A sistematização da rede de proteção às vítimas e testemunhas está prevista em lei. Trata-se de articulação entre os órgãos e instituições para evitar que a criança e o adolescente tenham que ser ouvidos, por diversas vezes, sobre o mesmo fato. Por meio dessas disposições, há a prevenção à revitimização e à prática de violência institucional.

Nessa perspectiva, surgem os conceitos de Revelação Espontânea (quando a vítima expõe sobre o acontecido a alguém que faça parte da rede de proteção) e a Escuta Especializada (acompanhada por profissionais capacitados, como psicólogos e assistentes sociais). Tais denominações dispõem como deve ocorrer o processo de acolhimento e encaminhamento da vítima e da testemunha.

No tocante aos casos em que a violência contra criança e o adolescente é praticada no âmbito de instituição pública, sugere-se que não seja realizada a escuta durante o procedimento investigativo, mas sejam iniciadas as coletas de provas correlatas, que possam instrumentalizar alguns procedimentos essenciais (como o afastamento do servidor acusado e/ou a sua alocação para outras atividades institucionais).

 

 

 

[i] Será adotado o termo servidor público no sentido “lato” sendo a denominação atribuída àquele que exerce atividade no âmbito de órgão e/ou instituição pública.

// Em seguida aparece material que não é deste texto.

/-- Two states that agree on everything an instruction can read: the registers, the PC, E and the cell at SP. -/
structure AgreeOnReads (s s' : State) : Prop where
  regs : s'.regs = s.regs
  pc : s'.pc = s.pc
  flagE : s'.flagE = s.flagE
  top : s'.mem.read s.sp.toNat = s.mem.read s.sp.toNat

/-- From `s` to `t` and from `s'` to `t'` the same change is made: the same registers and PC are left; FL and the run state end the same
or both untouched; each stream grows by the same entries; memory has the same one write or none. -/
structure SameChange (s t s' t' : State) : Prop where
  regs : t'.regs = t.regs
  pc : t'.pc = t.pc
  fl : t'.fl = t.fl ∨ (t.fl = s.fl ∧ t'.fl = s'.fl)
  run : t'.run = t.run ∨ (t.run = s.run ∧ t'.run = s'.run)
  out : ∃ o, t.out = s.out ++ o ∧ t'.out = s'.out ++ o
  diag : ∃ d, t.diag = s.diag ++ d ∧ t'.diag = s'.diag ++ d
  mem : (t.mem = s.mem ∧ t'.mem = s'.mem) ∨ ∃ a v, t.mem = s.mem.write a v ∧ t'.mem = s'.mem.write a v

namespace SameChange

/-! Every primitive carries the same change on. -/

variable {s t s' t' : State} (h : SameChange s t s' t')
include h

theorem reg_eq (k : RegIndex) : t'.reg k = t.reg k := State.reg_congr h.regs k

theorem sp_eq : t'.sp = t.sp := h.reg_eq 7

theorem setReg (i : RegIndex) (v : Int) : SameChange s (t.setReg i v) s' (t'.setReg i v) :=
  { h with regs := by rw [State.setReg, State.setReg, h.regs] }

theorem setFlags (v : Byte) : SameChange s (t.setFlags v) s' (t'.setFlags v) :=
  { h with fl := .inl rfl }

theorem advance (n : Nat) : SameChange s (t.advance n) s' (t'.advance n) :=
  { h with pc := by rw [State.advance_pc, State.advance_pc, h.pc] }

theorem jump (v : Byte) : SameChange s (t.jump v) s' (t'.jump v) :=
  { h with pc := rfl }

theorem halt : SameChange s t.halt s' t'.halt :=
  { h with run := .inl rfl }

theorem raise (f : FaultRecord) : SameChange s (t.raise f) s' (t'.raise f) :=
  { h with run := .inl rfl }

/-! A field on which the two states agreed, they still agree on. -/

theorem fl_eq (hs : s'.fl = s.fl) : t'.fl = t.fl := by
  rcases h.fl with he | ⟨ht, ht'⟩
  · exact he
  · rw [ht, ht', hs]

theorem run_eq (hs : s'.run = s.run) : t'.run = t.run := by
  rcases h.run with he | ⟨ht, ht'⟩
  · exact he
  · rw [ht, ht', hs]

theorem out_eq (hs : s'.out = s.out) : t'.out = t.out := by
  obtain ⟨o, ht, ht'⟩ := h.out
  rw [ht, ht', hs]

theorem diag_eq (hs : s'.diag = s.diag) : t'.diag = t.diag := by
  obtain ⟨d, ht, ht'⟩ := h.diag
  rw [ht, ht', hs]

theorem mem_eq (hs : s'.mem = s.mem) : t'.mem = t.mem := by
  rcases h.mem with ⟨ht, ht'⟩ | ⟨a, v, ht, ht'⟩ <;> rw [ht, ht', hs]

/-- A cell on which two canonical memories agreed, they still agree on. -/
theorem read_eq (hm : s.mem.wf) (hm' : s'.mem.wf) {a : Nat} (ha : s'.mem.read a = s.mem.read a) :
    t'.mem.read a = t.mem.read a := by
  rcases h.mem with ⟨ht, ht'⟩ | ⟨b, v, ht, ht'⟩
  · rw [ht, ht', ha]
  · rw [ht, ht']
    by_cases hab : a = b
    · rw [hab, Memory.read_write_same hm, Memory.read_write_same hm']
    · rw [Memory.read_write_other _ _ hab, Memory.read_write_other _ _ hab, ha]

end SameChange

namespace AgreeOnReads

/-! What is written from a value read is the same change too. -/

variable {s s' : State} (h : AgreeOnReads s s')
include h

theorem reg_eq (k : RegIndex) : s'.reg k = s.reg k := State.reg_congr h.regs k

theorem sp_eq : s'.sp = s.sp := h.reg_eq 7

/-- Doing nothing is the same change. -/
theorem unchanged : SameChange s s s' s' where
  regs := h.regs
  pc := h.pc
  fl := .inr ⟨rfl, rfl⟩
  run := .inr ⟨rfl, rfl⟩
  out := ⟨[], by simp⟩
  diag := ⟨[], by simp⟩
  mem := .inl ⟨rfl, rfl⟩

theorem emit (r : RegIndex) : SameChange s (s.emit (s.reg r)) s' (s'.emit (s'.reg r)) :=
  { h.unchanged with out := ⟨[s.reg r], rfl, by rw [State.emit_out, h.reg_eq]⟩ }

theorem report (r : RegIndex) :
    SameChange s (s.report (.emptyStack s.pc r)) s' (s'.report (.emptyStack s'.pc r)) :=
  { h.unchanged with diag := ⟨[.emptyStack s.pc r], rfl, by rw [State.report_diag, h.pc]⟩ }

theorem lowered_regs : (lowered s').regs = (lowered s).regs := by
  rw [lowered, lowered, h.sp_eq]
  exact (h.unchanged.setReg _ _).regs

theorem lowered_reg_eq (r : RegIndex) : (lowered s').reg r = (lowered s).reg r := State.reg_congr h.lowered_regs r

/-- A push of the same byte writes the same cell. -/
theorem pushed (v : Byte) : SameChange s (pushed s v) s' (pushed s' v) :=
  { h.unchanged with
    regs := h.lowered_regs
    mem := .inr ⟨_, v, rfl, by rw [pushed_mem, h.sp_eq]⟩ }

/-- A pop reads the one cell at SP. -/
theorem popped (i : RegIndex) : SameChange s (popped s i) s' (popped s' i) := by
  have hv := h.unchanged.setReg i (s.mem.read s.sp.toNat).toNat
  rw [Machine.popped, Machine.popped, h.sp_eq, h.top, hv.sp_eq]
  exact hv.setReg _ _

end AgreeOnReads

/-- An instruction has the same effect in two states that agree on what it can read. -/
theorem effect_of_agree {s s' t : State} {i : Instr} (h : AgreeOnReads s s') (he : Effect s i t) :
    ∃ t', Effect s' i t' ∧ SameChange s t s' t' := by
  cases he with
  | badRegister _ b hb => exact ⟨_, .badRegister i b hb, h.unchanged.raise _⟩
  | hlt => exact ⟨_, .hlt, h.unchanged.halt.advance 1⟩
  | ldi r imm => exact ⟨_, .ldi r imm, (h.unchanged.setReg r _).advance 3⟩
  | prn r => exact ⟨_, .prn r, (h.emit r).advance 2⟩
  | alu _ a v len ha => exact ⟨_, .alu i a v len (aluEffect_congr ha h.regs), (h.unchanged.setReg a _).advance len⟩
  | cmp a b =>
    refine ⟨_, .cmp a b, ?_⟩
    rw [h.reg_eq, h.reg_eq]
    exact (h.unchanged.setFlags _).advance 3
  | push r =>
    refine ⟨_, .push r, ?_⟩
    rw [h.lowered_reg_eq]
    exact (h.pushed _).advance 2
  | popEmpty r hsp => exact ⟨_, .popEmpty r (h.sp_eq.trans hsp), (h.report r).advance 2⟩
  | pop r hsp => exact ⟨_, .pop r (h.sp_eq ▸ hsp), (h.popped r).advance 2⟩
  | callFault r hpc =>
    refine ⟨_, .callFault r (h.pc ▸ hpc), ?_⟩
    rw [h.pc]
    exact h.unchanged.raise _
  | call r hpc =>
    refine ⟨_, .call r (h.pc ▸ hpc), ?_⟩
    rw [h.pc, (h.pushed _).reg_eq]
    exact (h.pushed _).jump _
  | retEmpty r hsp =>
    refine ⟨_, .retEmpty r (h.sp_eq.trans hsp), ?_⟩
    rw [h.reg_eq]
    exact (h.report r).jump _
  | ret r hsp =>
    refine ⟨_, .ret r (h.sp_eq ▸ hsp), ?_⟩
    rw [(h.popped r).reg_eq]
    exact (h.popped r).jump _
  | jmp r => exact ⟨_, .jmp r, by rw [h.reg_eq]; exact h.unchanged.jump _⟩
  | jeqTaken r hE => exact ⟨_, .jeqTaken r (h.flagE.trans hE), by rw [h.reg_eq]; exact h.unchanged.jump _⟩
  | jeqPassed r hE => exact ⟨_, .jeqPassed r (h.flagE.trans hE), h.unchanged.advance 2⟩
  | jneTaken r hE => exact ⟨_, .jneTaken r (h.flagE.trans hE), by rw [h.reg_eq]; exact h.unchanged.jump _⟩
  | jnePassed r hE => exact ⟨_, .jnePassed r (h.flagE.trans hE), h.unchanged.advance 2⟩

/-- Two states that also agree on the cells at pc, pc+1 and pc+2: everything a fetch can read. -/
structure AgreeOnFetch (s s' : State) : Prop extends AgreeOnReads s s' where
  run : s'.run = s.run
  window : ∀ k < maxLength, s'.mem.read (s.pc + k) = s.mem.read (s.pc + k)

/-- Cells that read alike are read alike, in range and out of it. -/
theorem memRead_congr {s s' : State} {a : Nat} (h : s'.mem.read a = s.mem.read a) : s'.memRead a = s.memRead a := by
  simp only [State.memRead, h]

theorem fetch_of_agree (opc : Config.OpcodeMap) {s s' : State} (h : AgreeOnFetch s s') :
    fetch opc s' = fetch opc s := by
  have hw : fetchWindow s' = fetchWindow s :=
    List.filterMap_congr fun k hk => by rw [h.pc, memRead_congr (h.window k (List.mem_range.1 hk))]
  rw [fetch, fetch, hw, h.pc]

/-- A step makes the same change in two states that agree on what it can read (20_memory.md R41, 10_state.md R32). -/
theorem stepWith_of_agree {opc : Config.OpcodeMap} {s s' t : State} (h : AgreeOnFetch s s')
    (hst : stepWith opc s = .next t) : ∃ t', stepWith opc s' = .next t' ∧ SameChange s t s' t' := by
  obtain ⟨hr, hc⟩ := stepWith_cases hst
  rw [stepWith_running opc (h.run.trans hr), fetch_of_agree opc h]
  rcases hc with ⟨i, hf, he⟩ | ⟨f, hf, rfl⟩
  · obtain ⟨t', he', hsame⟩ := effect_of_agree h.toAgreeOnReads he
    exact ⟨t', by rw [hf]; exact exec_of_effect he', hsame⟩
  · exact ⟨s'.raise f, by rw [hf], h.unchanged.raise f⟩

/-- States are equal if their seven fields are. -/
theorem State.eq_of_fields {s t : State} (hm : s.mem = t.mem) (hx : s.regs = t.regs) (hf : s.fl = t.fl) (hp : s.pc = t.pc)
    (hr : s.run = t.run) (ho : s.out = t.out) (hd : s.diag = t.diag) : s = t := by
  cases s; cases t; congr

end Sys2Proof.Machine
end

section
/-! PROOFS. Who reads and who writes FL, and which cells a step reads (10_state.md R28, R32; 20_memory.md R41). -/

namespace Sys2Proof.Machine

/-- Settles O45: of all effects, CMP's alone has another flags byte. -/
theorem onlyCmpWritesFlags : Obligations.OnlyCmpWritesFlags := by
  intro i s t h
  exact (effect_fl (exec_eq_next_iff.1 h)).imp_right fun ⟨a, b, hi, _⟩ => ⟨_, _, hi⟩

/-- Settles O46: a step reads no more of FL than E, so with another flags byte it makes the same change. -/
theorem onlyEqualFlagIsRead : Obligations.OnlyEqualFlagIsRead := by
  intro s t f hE h
  have hagree : AgreeOnFetch s { s with fl := f } := ⟨⟨rfl, rfl, hE, rfl⟩, rfl, fun _ _ => rfl⟩
  obtain ⟨u, hu, hsame⟩ := stepWith_of_agree hagree h
  have hmem := hsame.mem_eq rfl
  have hrun := hsame.run_eq rfl
  have hout := hsame.out_eq rfl
  have hdiag := hsame.diag_eq rfl
  rcases hsame.fl with hfl | ⟨hfl, hfl'⟩
  · obtain rfl : u = t := State.eq_of_fields hmem hsame.regs hfl hsame.pc hrun hout hdiag
    exact .inl hu
  · obtain rfl : u = { t with fl := f } := State.eq_of_fields hmem hsame.regs hfl' hsame.pc hrun hout hdiag
    exact .inr ⟨hfl, hu⟩

/-- Settles O50: with the four cells agreed on, a step makes the same change, and the same write keeps agreed cells agreed. -/
theorem stepReadsOnlyFetchedCellsAndStackTop : Obligations.StepReadsOnlyFetchedCellsAndStackTop := by
  intro s t m hs hm hcells h
  have hwindow : ∀ k < maxLength, m.read (s.pc + k) = s.mem.read (s.pc + k) := fun k hk =>
    hcells _ (by have : k < 3 := hk; omega)
  have hagree : AgreeOnFetch s { s with mem := m } := ⟨⟨rfl, rfl, rfl, hcells _ (by simp)⟩, rfl, hwindow⟩
  obtain ⟨u, hu, hsame⟩ := stepWith_of_agree hagree h
  have hu' : u = { t with mem := u.mem } := State.eq_of_fields rfl hsame.regs (hsame.fl_eq rfl) hsame.pc
    (hsame.run_eq rfl) (hsame.out_eq rfl) (hsame.diag_eq rfl)
  exact ⟨u.mem, hu.trans (congrArg _ hu'), fun a ha => hsame.read_eq hs hm ha⟩

end Sys2Proof.Machine
end

section
/-! PROOFS. The step and the run state (10_state.md R30, 40_cycle.md R90). -/

namespace Sys2Proof.Machine

/-- A step of a Running machine whose window decodes runs the instruction it decodes to. -/
theorem step_of_decode_ok {s : State} (hr : s.run = .running) {i : Instr} {rest : List Byte}
    (h : decode (fetchWindow s) = .ok (i, rest)) : step s = exec i s := by
  rw [decode] at h
  rw [step, stepWith_running _ hr, fetch, h]

/-- Settles O9: the window starts with the instruction's bytes, and they decode to it. -/
theorem stepRunsTheInstructionInMemory : Obligations.StepRunsTheInstructionInMemory := by
  intro s i hr hw hp hbytes
  have hlen : (encode i).length = i.mnemonic.length := encodeWith_length defaultOpcodes i
  obtain ⟨rest, hwin⟩ := fetchWindow_of_bytes (hlen ▸ (mnemonic_length_bounds _).2) (hlen ▸ hp) hbytes
  exact step_of_decode_ok hr (hwin ▸ decodeWith_encodeWith defaultOpcodes hw rest)

/-- A step that ends Halted ran HLT. -/
theorem decode_hlt_of_step_halted {s t : State} (h : step s = .next t) (ht : t.run = .halted) :
    ∃ rest, decode (fetchWindow s) = .ok (.hlt, rest) := by
  obtain ⟨hr, ⟨i, hf, he⟩ | ⟨f, -, rfl⟩⟩ := stepWith_cases h
  · obtain ⟨-, -, -, hd⟩ := fetch_ok hf
    rcases effect_run he with hs | ⟨rfl, -⟩ | ⟨b, -, rfl⟩ | ⟨-, -, rfl⟩
    · simp [ht, hr] at hs
    · exact hd
    · simp at ht
    · simp at ht
  · simp at ht

/-- An instruction other than HLT leaves the run state or faults. -/
theorem effect_run_of_ne_hlt {s t : State} {i : Instr} (h : Effect s i t) (hi : i ≠ .hlt) :
    t.run = s.run ∨ ∃ f, t.run = .faulted f := by
  rcases effect_run h with hs | ⟨rfl, -⟩ | ⟨b, -, rfl⟩ | ⟨-, -, rfl⟩
  · exact .inl hs
  · exact absurd rfl hi
  · exact .inr ⟨_, rfl⟩
  · exact .inr ⟨_, rfl⟩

[ii] Algumas orientações foram disponibilizadas pela palestrante Márcia Borba durante formação para professores do Instituto Federal de Brasília, ocorrida no dia 23 de junho de 2020, e que também estão presentes no e-book do Projeto MARIA da penha vai à escola: Escuta Especializada. , 2020. Disponível em: <http://https://www.tjdft.jus.br/informacoes/cidadania/centro-judiciario-mulher/o-nucleo-judiciario-da-mulher/projetos/eixo-comunitario/infograficos-mpve_a4-5.pdf>. Acesso em: 27 jun. 2020.

[iii]  Dependendo das provas iniciais, poderia ser na forma de sindicância investigativa.

[iv] PAD- modelos de documentos utilizados. , 2020. Disponível em: <http://http://www.cdpa.ufg.br/p/12510-modelos-utilizados-pad>. Acesso em: 25 jun. 2020.

[v] BRASIL. Recomendação nº 2/2017, de 29 de maio de 2017. Procuradoria da República de Goiás. [S. l.], 29 maio 2017. Disponível em: http://www.mpf.mp.br/go/sala-de-imprensa/docs/not2212-recomendacao.pdf. Acesso em: 25 jun. 2020

[vi] CORDEIRO MACEDO, Alexandre et al. Manual de PAD: CGU. In: Manual de PAD. [S. l.], 28 maio 2019. Disponível em: https://www.justica.gov.br/coger/arquivos/manual_pad_mai-2019.pdf. Acesso em: 25 jun. 2020.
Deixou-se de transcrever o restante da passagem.